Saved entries
*** Block opens ***

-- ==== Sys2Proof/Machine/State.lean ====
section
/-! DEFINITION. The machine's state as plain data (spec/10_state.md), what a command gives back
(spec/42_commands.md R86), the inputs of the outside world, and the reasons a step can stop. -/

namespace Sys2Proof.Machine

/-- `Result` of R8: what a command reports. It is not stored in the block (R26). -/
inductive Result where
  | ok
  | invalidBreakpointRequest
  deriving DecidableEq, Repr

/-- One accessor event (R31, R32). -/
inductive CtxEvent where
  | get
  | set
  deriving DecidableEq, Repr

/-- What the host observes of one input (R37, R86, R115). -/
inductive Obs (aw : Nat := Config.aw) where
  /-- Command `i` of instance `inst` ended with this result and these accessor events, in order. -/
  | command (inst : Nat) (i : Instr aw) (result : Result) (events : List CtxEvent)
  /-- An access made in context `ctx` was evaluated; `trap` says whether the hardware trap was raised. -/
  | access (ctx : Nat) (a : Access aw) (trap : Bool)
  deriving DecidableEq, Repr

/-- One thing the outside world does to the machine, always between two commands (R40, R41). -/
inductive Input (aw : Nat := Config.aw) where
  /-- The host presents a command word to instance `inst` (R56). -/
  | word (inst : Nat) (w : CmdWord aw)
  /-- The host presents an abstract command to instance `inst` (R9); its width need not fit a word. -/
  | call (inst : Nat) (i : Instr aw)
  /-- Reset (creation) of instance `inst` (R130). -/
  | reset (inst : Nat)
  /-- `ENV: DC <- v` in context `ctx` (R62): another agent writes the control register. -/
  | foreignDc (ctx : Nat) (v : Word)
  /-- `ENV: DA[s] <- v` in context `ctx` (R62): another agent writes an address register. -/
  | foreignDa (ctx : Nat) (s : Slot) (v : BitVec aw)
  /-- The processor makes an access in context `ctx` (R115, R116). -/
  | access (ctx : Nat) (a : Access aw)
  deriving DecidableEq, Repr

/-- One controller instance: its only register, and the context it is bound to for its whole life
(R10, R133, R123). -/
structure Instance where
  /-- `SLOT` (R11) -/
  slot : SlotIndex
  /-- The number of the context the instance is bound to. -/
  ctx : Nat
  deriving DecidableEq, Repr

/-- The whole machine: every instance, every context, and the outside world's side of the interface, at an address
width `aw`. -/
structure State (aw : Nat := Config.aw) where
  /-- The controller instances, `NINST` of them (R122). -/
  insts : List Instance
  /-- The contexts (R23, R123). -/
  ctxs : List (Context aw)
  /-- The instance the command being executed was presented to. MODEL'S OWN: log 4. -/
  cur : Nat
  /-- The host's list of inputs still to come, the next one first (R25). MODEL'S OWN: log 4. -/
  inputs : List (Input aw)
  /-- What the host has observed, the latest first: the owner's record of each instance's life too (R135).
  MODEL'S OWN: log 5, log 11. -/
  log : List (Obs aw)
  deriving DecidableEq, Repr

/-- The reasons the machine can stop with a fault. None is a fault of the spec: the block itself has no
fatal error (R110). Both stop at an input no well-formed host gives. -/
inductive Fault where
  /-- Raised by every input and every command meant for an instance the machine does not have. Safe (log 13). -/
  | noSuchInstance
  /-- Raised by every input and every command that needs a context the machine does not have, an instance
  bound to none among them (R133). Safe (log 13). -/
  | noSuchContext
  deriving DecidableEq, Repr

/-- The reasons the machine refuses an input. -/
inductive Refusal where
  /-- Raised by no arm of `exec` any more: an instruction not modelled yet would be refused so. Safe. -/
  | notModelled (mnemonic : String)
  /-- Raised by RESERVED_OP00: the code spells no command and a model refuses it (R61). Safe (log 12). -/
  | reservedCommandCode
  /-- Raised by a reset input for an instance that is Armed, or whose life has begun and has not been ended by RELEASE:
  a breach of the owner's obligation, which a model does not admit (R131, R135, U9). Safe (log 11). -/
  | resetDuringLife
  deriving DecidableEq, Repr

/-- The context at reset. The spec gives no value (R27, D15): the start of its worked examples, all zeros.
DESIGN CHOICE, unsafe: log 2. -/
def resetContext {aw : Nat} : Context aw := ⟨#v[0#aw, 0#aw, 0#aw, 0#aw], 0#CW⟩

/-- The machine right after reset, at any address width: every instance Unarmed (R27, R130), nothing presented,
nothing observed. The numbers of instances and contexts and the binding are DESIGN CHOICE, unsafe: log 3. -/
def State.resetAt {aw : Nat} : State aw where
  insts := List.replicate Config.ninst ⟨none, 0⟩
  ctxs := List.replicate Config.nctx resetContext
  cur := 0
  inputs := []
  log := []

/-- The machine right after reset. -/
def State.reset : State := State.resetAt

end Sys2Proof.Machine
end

*** Block closes ***
*** Block opens ***

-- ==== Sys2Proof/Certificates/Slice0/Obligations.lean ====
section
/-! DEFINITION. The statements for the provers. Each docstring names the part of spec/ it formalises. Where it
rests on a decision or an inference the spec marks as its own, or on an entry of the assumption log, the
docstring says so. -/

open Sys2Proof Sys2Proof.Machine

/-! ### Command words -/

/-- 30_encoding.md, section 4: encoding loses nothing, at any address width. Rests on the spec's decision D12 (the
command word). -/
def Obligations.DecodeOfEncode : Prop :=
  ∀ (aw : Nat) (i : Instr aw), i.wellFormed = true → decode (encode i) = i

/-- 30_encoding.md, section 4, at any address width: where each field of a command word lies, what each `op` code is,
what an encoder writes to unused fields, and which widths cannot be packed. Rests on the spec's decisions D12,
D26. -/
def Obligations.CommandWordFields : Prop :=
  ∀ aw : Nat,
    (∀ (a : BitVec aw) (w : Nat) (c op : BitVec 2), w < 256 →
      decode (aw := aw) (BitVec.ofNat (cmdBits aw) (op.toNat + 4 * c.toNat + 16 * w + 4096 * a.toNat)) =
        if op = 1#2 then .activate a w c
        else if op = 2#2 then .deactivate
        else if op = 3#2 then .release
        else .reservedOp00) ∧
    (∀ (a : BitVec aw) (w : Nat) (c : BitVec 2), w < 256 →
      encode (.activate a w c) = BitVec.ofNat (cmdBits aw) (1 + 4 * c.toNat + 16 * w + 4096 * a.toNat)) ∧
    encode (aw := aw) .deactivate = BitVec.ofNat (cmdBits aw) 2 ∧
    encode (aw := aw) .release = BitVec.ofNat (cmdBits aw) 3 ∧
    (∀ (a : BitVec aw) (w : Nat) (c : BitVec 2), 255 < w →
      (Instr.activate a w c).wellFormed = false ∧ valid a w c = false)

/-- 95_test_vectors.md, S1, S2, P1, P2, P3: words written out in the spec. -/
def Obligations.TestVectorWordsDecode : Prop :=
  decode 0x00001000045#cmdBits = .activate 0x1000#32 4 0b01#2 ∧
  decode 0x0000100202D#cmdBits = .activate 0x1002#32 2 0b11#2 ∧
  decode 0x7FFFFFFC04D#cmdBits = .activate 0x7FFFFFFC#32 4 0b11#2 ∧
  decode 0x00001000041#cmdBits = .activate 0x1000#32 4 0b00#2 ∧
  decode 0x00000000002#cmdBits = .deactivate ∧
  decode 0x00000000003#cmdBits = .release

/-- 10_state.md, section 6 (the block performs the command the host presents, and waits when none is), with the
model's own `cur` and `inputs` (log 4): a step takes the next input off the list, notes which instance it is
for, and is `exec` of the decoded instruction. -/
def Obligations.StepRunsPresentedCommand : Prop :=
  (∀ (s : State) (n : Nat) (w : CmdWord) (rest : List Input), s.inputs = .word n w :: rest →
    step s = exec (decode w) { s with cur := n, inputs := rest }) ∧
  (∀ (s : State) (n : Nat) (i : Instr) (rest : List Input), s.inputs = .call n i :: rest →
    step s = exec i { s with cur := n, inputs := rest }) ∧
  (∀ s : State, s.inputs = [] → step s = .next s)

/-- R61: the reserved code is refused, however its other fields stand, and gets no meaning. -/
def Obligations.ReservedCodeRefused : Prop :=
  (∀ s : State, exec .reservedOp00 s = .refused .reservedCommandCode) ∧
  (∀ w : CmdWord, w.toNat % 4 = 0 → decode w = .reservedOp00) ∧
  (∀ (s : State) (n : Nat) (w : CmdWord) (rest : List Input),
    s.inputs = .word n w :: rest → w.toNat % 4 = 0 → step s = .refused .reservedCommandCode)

*** Block closes ***

What the task requires
In the records above, the lines containing the string "with" should be counted; give only the total.

Answer section
5